High Myopia and the Complement System: Factor H in Myopic Maculopathy

Round 1

Reviewer 1 Report

This revised manuscript (original submission ID: jcm-1155186-v1) attempts to address the issues outlined by the reviewers. While the inclusion of a multivariate analysis helps to clarify some of the concerns of the original manuscript there are still a number of aspects of the paper that require further work.

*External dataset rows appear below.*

-- ==== Sys2Proof/Laws/FxPlan.lean ====
section
/-! SUPPORT. Laws/FxPlan.lean: the operations and meanings of Machine/Plan.lean leave the queue and the fuses as they were. -/

set_option linter.unusedSimpArgs false
set_option linter.unusedTactic false
set_option linter.unreachableTactic false
set_option linter.unnecessarySeqFocus false

namespace Sys2Proof.Machine

@[simp] theorem State.setFp_fixed (s : State) (f : Loader → Loader) :
    (State.setFp s f).fixed = s.fixed := by
  unfold State.setFp
  simp

@[simp] theorem State.fpRefuse_fixed (s : State) (code : Nat) :
    (State.fpRefuse s code).fixed = s.fixed := by
  unfold State.fpRefuse
  simp

@[simp] theorem State.fpErr_fixed (s : State) (b : Bad) :
    (State.fpErr s b).fixed = s.fixed := by
  unfold State.fpErr
  simp

@[simp] theorem State.fpFail_fixed (s : State) (b : Bad) :
    (State.fpFail s b).fixed = s.fixed := by
  unfold State.fpFail
  simp

@[simp] theorem State.fpEmpty_fixed (s : State) :
    (State.fpEmpty s).fixed = s.fixed := by
  unfold State.fpEmpty
  simp

@[simp] theorem execFpFetch_fixed (s : State) :
    Keeps s (execFpFetch s) := by
  unfold execFpFetch
  simp

@[simp] theorem execFetchReadCompletion_fixed (off : Nat) (bytes : List Byte) (ok : Bool) (s : State) :
    Keeps s (execFetchReadCompletion off bytes ok s) := by
  unfold execFetchReadCompletion
  simp

@[simp] theorem execStagingWrite_fixed (off : Fin 32768) (wide : Bool) (v : BitVec 64) (s : State) :
    Keeps s (execStagingWrite off wide v s) := by
  unfold execStagingWrite
  simp

@[simp] theorem execFpLenWrite_fixed (v : BitVec 32) (s : State) :
    Keeps s (execFpLenWrite v s) := by
  unfold execFpLenWrite
  simp

@[simp] theorem execFpBadCommand_fixed (cmd : Fin 16) (s : State) :
    Keeps s (execFpBadCommand cmd s) := by
  unfold execFpBadCommand
  simp

@[simp] theorem execFpAbort_fixed (s : State) :
    Keeps s (execFpAbort s) := by
  unfold execFpAbort
  (repeat' split) <;> simp

@[simp] theorem execFpDiscard_fixed (s : State) :
    Keeps s (execFpDiscard s) := by
  unfold execFpDiscard
  (repeat' split) <;> simp

@[simp] theorem State.startApply_fixed (s : State) :
    (State.startApply s).fixed = s.fixed := by
  unfold State.startApply
  simp

@[simp] theorem State.applyVerified_fixed (s : State) :
    (State.applyVerified s).fixed = s.fixed := by
  unfold State.applyVerified
  (repeat' split) <;> simp

@[simp] theorem State.startVerify_fixed (s : State) (c : FpCmd) :
    (State.startVerify s c).fixed = s.fixed := by
  unfold State.startVerify
  simp

@[simp] theorem execFpVerify_fixed (s : State) :
    Keeps s (execFpVerify s) := by
  unfold execFpVerify
  simp

@[simp] theorem State.fpApply_fixed (s : State) :
    (State.fpApply s).fixed = s.fixed := by
  unfold State.fpApply
  simp

@[simp] theorem State.fpAmend_fixed (s : State) :
    (State.fpAmend s).fixed = s.fixed := by
  unfold State.fpAmend
  (repeat' split) <;> simp

@[simp] theorem execFpApply_fixed (s : State) :
    Keeps s (execFpApply s) := by
  unfold execFpApply
  simp

@[simp] theorem execFpAmend_fixed (s : State) :
    Keeps s (execFpAmend s) := by
  unfold execFpAmend
  simp

@[simp] theorem execVerifyComplete_fixed (s : State) :
    Keeps s (execVerifyComplete s) := by
  unfold execVerifyComplete
  first
    | (simp +contextual; done)
    | (repeat' split) <;> (try simp +contextual) <;>
      (repeat' first
        | (simp +contextual; done)
        | (simp only [Prod.ext_iff] at *; casesm* _ ∧ _; subst_vars; simp +contextual; done)
        | split
        | rw [foldl_fixed]
        | rw [foldl_fixed_fst]
        | (apply State.newer_fixed; assumption)
        | (apply State.callPart_fixed; assumption)
        | (apply State.callRow_fixed; assumption)
        | intro _)

@[simp] theorem State.stepPorch_fixed (s : State) :
    (State.stepPorch s).fixed = s.fixed := by
  unfold State.stepPorch
  simp

@[simp] theorem State.stepMeridian_fixed (s : State) (old : Plan) (c : Nat) :
    (State.stepMeridian s old c).fixed = s.fixed := by
  unfold State.stepMeridian
  simp

@[simp] theorem State.softRepairs_fixed (s : State) :
    (State.softRepairs s).1.fixed = s.fixed := by
  unfold State.softRepairs
  first
    | (simp +contextual; done)
    | (repeat' split) <;> (try simp +contextual) <;>
      (repeat' first
        | (simp +contextual; done)
        | (simp only [Prod.ext_iff] at *; casesm* _ ∧ _; subst_vars; simp +contextual; done)
        | split
        | rw [foldl_fixed]
        | rw [foldl_fixed_fst]
        | (apply State.newer_fixed; assumption)
        | (apply State.callPart_fixed; assumption)
        | (apply State.callRow_fixed; assumption)
        | intro _)

@[simp] theorem State.serveStack_fixed (s : State) (aff : List FpUnit) (st : Nat) :
    (State.serveStack s aff st).fixed = s.fixed := by
  unfold State.serveStack
  simp

@[simp] theorem State.restStack_fixed (s : State) (st : Nat) :
    (State.restStack s st).fixed = s.fixed := by
  unfold State.restStack
  simp

@[simp] theorem State.stepStacks_fixed (s : State) (aff : List FpUnit) :
    (State.stepStacks s aff).fixed = s.fixed := by
  unfold State.stepStacks
  simp

@[simp] theorem State.assignWing_fixed (s : State) (w : List Byte) :
    (State.assignWing s w).fixed = s.fixed := by
  unfold State.assignWing
  simp

@[simp] theorem State.stepWings_fixed (s : State) (old : Plan) :
    (State.stepWings s old).fixed = s.fixed := by
  unfold State.stepWings
  simp

@[simp] theorem State.freshArray_fixed (s : State) (a : Nat) (fab : Option Nat) :
    (State.freshArray s a fab).fixed = s.fixed := by
  unfold State.freshArray
  simp

@[simp] theorem State.stepArrays_fixed (s : State) (old : Plan) :
    (State.stepArrays s old).fixed = s.fixed := by
  unfold State.stepArrays
  simp

@[simp] theorem State.stepWalker_fixed (s : State) (old : Plan) :
    (State.stepWalker s old).fixed = s.fixed := by
  unfold State.stepWalker
  first
    | (simp +contextual; done)
    | (repeat' split) <;> (try simp +contextual) <;>
      (repeat' first
        | (simp +contextual; done)
        | (simp only [Prod.ext_iff] at *; casesm* _ ∧ _; subst_vars; simp +contextual; done)
        | split
        | rw [foldl_fixed]
        | rw [foldl_fixed_fst]
        | (apply State.newer_fixed; assumption)
        | (apply State.callPart_fixed; assumption)
        | (apply State.callRow_fixed; assumption)
        | intro _)

@[simp] theorem State.stepQueues_fixed (s : State) (old : Plan) :
    (State.stepQueues s old).fixed = s.fixed := by
  unfold State.stepQueues
  simp

@[simp] theorem State.stepPorts_fixed (s : State) (old : Plan) :
    (State.stepPorts s old).fixed = s.fixed := by
  unfold State.stepPorts
  simp

@[simp] theorem State.unitFailed_fixed (s : State) (kind i : Nat) :
    (State.unitFailed s kind i).fixed = s.fixed := by
  unfold State.unitFailed
  simp

@[simp] theorem State.finishApply_fixed (s : State) (aff : List FpUnit) (digest : List Byte) :
    (State.finishApply s aff digest).fixed = s.fixed := by
  unfold State.finishApply
  simp

@[simp] theorem State.install_fixed (s : State) (fault : Option (Bool × Nat)) : (State.install s fault).fixed = s.fixed := by
  delta State.install
  dsimp only
  generalize hu : State.stepMeridian _ _ _ = u
  have h : u.fixed = s.fixed := by
    rw [← hu]
    exact (State.stepMeridian_fixed ..).trans (State.stepPorch_fixed ..)
  clear hu
  have h2 := State.softRepairs_fixed u
  generalize u.softRepairs = w at h2
  obtain ⟨v, _ | c⟩ := w
  · dsimp only at h2 ⊢
    generalize fault.filter _ = bad
    obtain _ | ⟨_ | _, c⟩ := bad
    · simp [h2, h]
    · simp [h2, h]
    · simp [h2, h]
  · exact (State.unitFailed_fixed ..).trans (h2.trans h)

@[simp] theorem execApplicationComplete_fixed (fault : Option (Bool × Nat)) (s : State) :
    Keeps s (execApplicationComplete fault s) := by
  unfold execApplicationComplete
  simp

@[simp] theorem execAmendmentEffect_fixed (s : State) :
    Keeps s (execAmendmentEffect s) := by
  unfold execAmendmentEffect
  simp

@[simp] theorem execFpDrainWrite_fixed (k : Fin 5) (v : BitVec 32) (s : State) :
    Keeps s (execFpDrainWrite k v s) := by
  unfold execFpDrainWrite
  simp

@[simp] theorem execUnitDrained_fixed (kind : Fin 3) (n : Fin 64) (s : State) :
    Keeps s (execUnitDrained kind n s) := by
  unfold execUnitDrained
  simp

end Sys2Proof.Machine
end

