theorem exec_nop_keeps (r : Fin 1048576) (s : State) : Keeps s (exec (.nop r) s) := by
  dsimp only [exec]
  exact execNop_fixed r s

theorem exec_add_keeps (r : Fin 1048576) (s : State) : Keeps s (exec (.add r) s) := by
  dsimp only [exec]
  exact execAdd_fixed r s

theorem exec_sub_keeps (r : Fin 1048576) (s : State) : Keeps s (exec (.sub r) s) := by
  dsimp only [exec]
  exact execSub_fixed r s

theorem exec_and_keeps (r : Fin 1048576) (s : State) : Keeps s (exec (.and r) s) := by
  dsimp only [exec]
  exact execAnd_fixed r s

theorem exec_or_keeps (r : Fin 1048576) (s : State) : Keeps s (exec (.or r) s) := by
  dsimp only [exec]
  exact execOr_fixed r s

theorem exec_xor_keeps (r : Fin 1048576) (s : State) : Keeps s (exec (.xor r) s) := by
  dsimp only [exec]
  exact execXor_fixed r s

theorem exec_shl_keeps (r : Fin 1048576) (s : State) : Keeps s (exec (.shl r) s) := by
  dsimp only [exec]
  exact execShl_fixed r s

theorem exec_shr_keeps (r : Fin 1048576) (s : State) : Keeps s (exec (.shr r) s) := by
  dsimp only [exec]
  exact execShr_fixed r s

theorem exec_sra_keeps (r : Fin 1048576) (s : State) : Keeps s (exec (.sra r) s) := by
  dsimp only [exec]
  exact execSra_fixed r s

theorem exec_mul_keeps (r : Fin 1048576) (s : State) : Keeps s (exec (.mul r) s) := by
  dsimp only [exec]
  exact execMul_fixed r s

theorem exec_slt_keeps (r : Fin 1048576) (s : State) : Keeps s (exec (.slt r) s) := by
  dsimp only [exec]
  exact execSlt_fixed r s

theorem exec_addi_keeps (r : Fin 1048576) (s : State) : Keeps s (exec (.addi r) s) := by
  dsimp only [exec]
  exact execAddi_fixed r s

theorem exec_lui_keeps (r : Fin 1048576) (s : State) : Keeps s (exec (.lui r) s) := by
  dsimp only [exec]
  exact execLui_fixed r s

theorem exec_beq_keeps (r : Fin 1048576) (s : State) : Keeps s (exec (.beq r) s) := by
  dsimp only [exec]
  exact execBeq_fixed r s

theorem exec_bne_keeps (r : Fin 1048576) (s : State) : Keeps s (exec (.bne r) s) := by
  dsimp only [exec]
  exact execBne_fixed r s

theorem exec_blt_keeps (r : Fin 1048576) (s : State) : Keeps s (exec (.blt r) s) := by
  dsimp only [exec]
  exact execBlt_fixed r s

theorem exec_bge_keeps (r : Fin 1048576) (s : State) : Keeps s (exec (.bge r) s) := by
  dsimp only [exec]
  exact execBge_fixed r s

theorem exec_jal_keeps (r : Fin 1048576) (s : State) : Keeps s (exec (.jal r) s) := by
  dsimp only [exec]
  exact execJal_fixed r s

theorem exec_jr_keeps (r : Fin 1048576) (s : State) : Keeps s (exec (.jr r) s) := by
  dsimp only [exec]
  exact execJr_fixed r s

theorem exec_loop_keeps (r : Fin 1048576) (s : State) : Keeps s (exec (.loop r) s) := by
  dsimp only [exec]
  exact execLoop_fixed r s

theorem exec_lds_keeps (r : Fin 1048576) (s : State) : Keeps s (exec (.lds r) s) := by
  dsimp only [exec]
  exact execLds_fixed r s

theorem exec_sts_keeps (r : Fin 1048576) (s : State) : Keeps s (exec (.sts r) s) := by
  dsimp only [exec]
  exact execSts_fixed r s

theorem exec_ldsv_keeps (r : Fin 1048576) (s : State) : Keeps s (exec (.ldsv r) s) := by
  dsimp only [exec]
  exact execLdsv_fixed r s

theorem exec_stsv_keeps (r : Fin 1048576) (s : State) : Keeps s (exec (.stsv r) s) := by
  dsimp only [exec]
  exact execStsv_fixed r s

theorem exec_ldc_keeps (r : Fin 1048576) (s : State) : Keeps s (exec (.ldc r) s) := by
  dsimp only [exec]
  exact execLdc_fixed r s

theorem exec_ldcv_keeps (r : Fin 1048576) (s : State) : Keeps s (exec (.ldcv r) s) := by
  dsimp only [exec]
  exact execLdcv_fixed r s

theorem exec_fadd_keeps (r : Fin 1048576) (s : State) : Keeps s (exec (.fadd r) s) := by
  dsimp only [exec]
  exact execFadd_fixed r s

theorem exec_fsub_keeps (r : Fin 1048576) (s : State) : Keeps s (exec (.fsub r) s) := by
  dsimp only [exec]
  exact execFsub_fixed r s

theorem exec_fmul_keeps (r : Fin 1048576) (s : State) : Keeps s (exec (.fmul r) s) := by
  dsimp only [exec]
  exact execFmul_fixed r s

theorem exec_fdiv_keeps (r : Fin 1048576) (s : State) : Keeps s (exec (.fdiv r) s) := by
  dsimp only [exec]
  exact execFdiv_fixed r s

theorem exec_fsqrt_keeps (r : Fin 1048576) (s : State) : Keeps s (exec (.fsqrt r) s) := by
  dsimp only [exec]
  exact execFsqrt_fixed r s

theorem exec_frsq_keeps (r : Fin 1048576) (s : State) : Keeps s (exec (.frsq r) s) := by
  dsimp only [exec]
  exact execFrsq_fixed r s

theorem exec_fmin_keeps (r : Fin 1048576) (s : State) : Keeps s (exec (.fmin r) s) := by
  dsimp only [exec]
  exact execFmin_fixed r s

The paper attempts to explain the similarities in complement factor H (CFH) levels being elevated in myopic maculopathy with those seen in geographic atrophy in age-related macular degeneration. The paper argues that the end stage of both disease processes is a subfoveal choroidal atrophy and the elevated CFH in both disease processes is evidence of its role in this atrophy. The authors have not adequately addressed the underlying disease processes to show a causative link between CFH and myopic maculopathy, and the results can only show a correlation. The disease process leading to geographic atrophy in ARMD is the result of drusen deposition in the sub-RPE space leading to degeneration of the RPE and subsequent choroidal atrophy. The pathogenesis of myopic maculopathy is tied to thinning and stretching of the tissue. To link these two processes together solely based on elevated CFH levels and an end-stage of choroidal atrophy appears tenuous. No evidence has been provided to show elevated CFH is causative of the changes in myopic maculopathy and not a by-product of the degenerative process. While the inability to determine cause and effect is mentioned in the discussion, the link with the changes observed in ARMD is given too much weight in the introduction and discussion and is not justified by the results.

The multiple regression analysis shows the results are not correlated with the age of participants, which is good to see. The assertion, however, that axial length and choroidal thickness are independent factors associated with CFH needs to be justified. How can you claim that both factors are independently associated with CFH when, as clearly observed in Figure 1d, there is a significant negative correlation between axial length and choroidal thickness? Thinning of the choroid is not independent of axial length, and indeed thinning of the choroid in high myopia is correlated with increasing axial length. This interdependence of choroidal thickness and axial length means that the two factors cannot both be independently correlated with CFH. Further discussion of the covariate nature of these findings needs to occur.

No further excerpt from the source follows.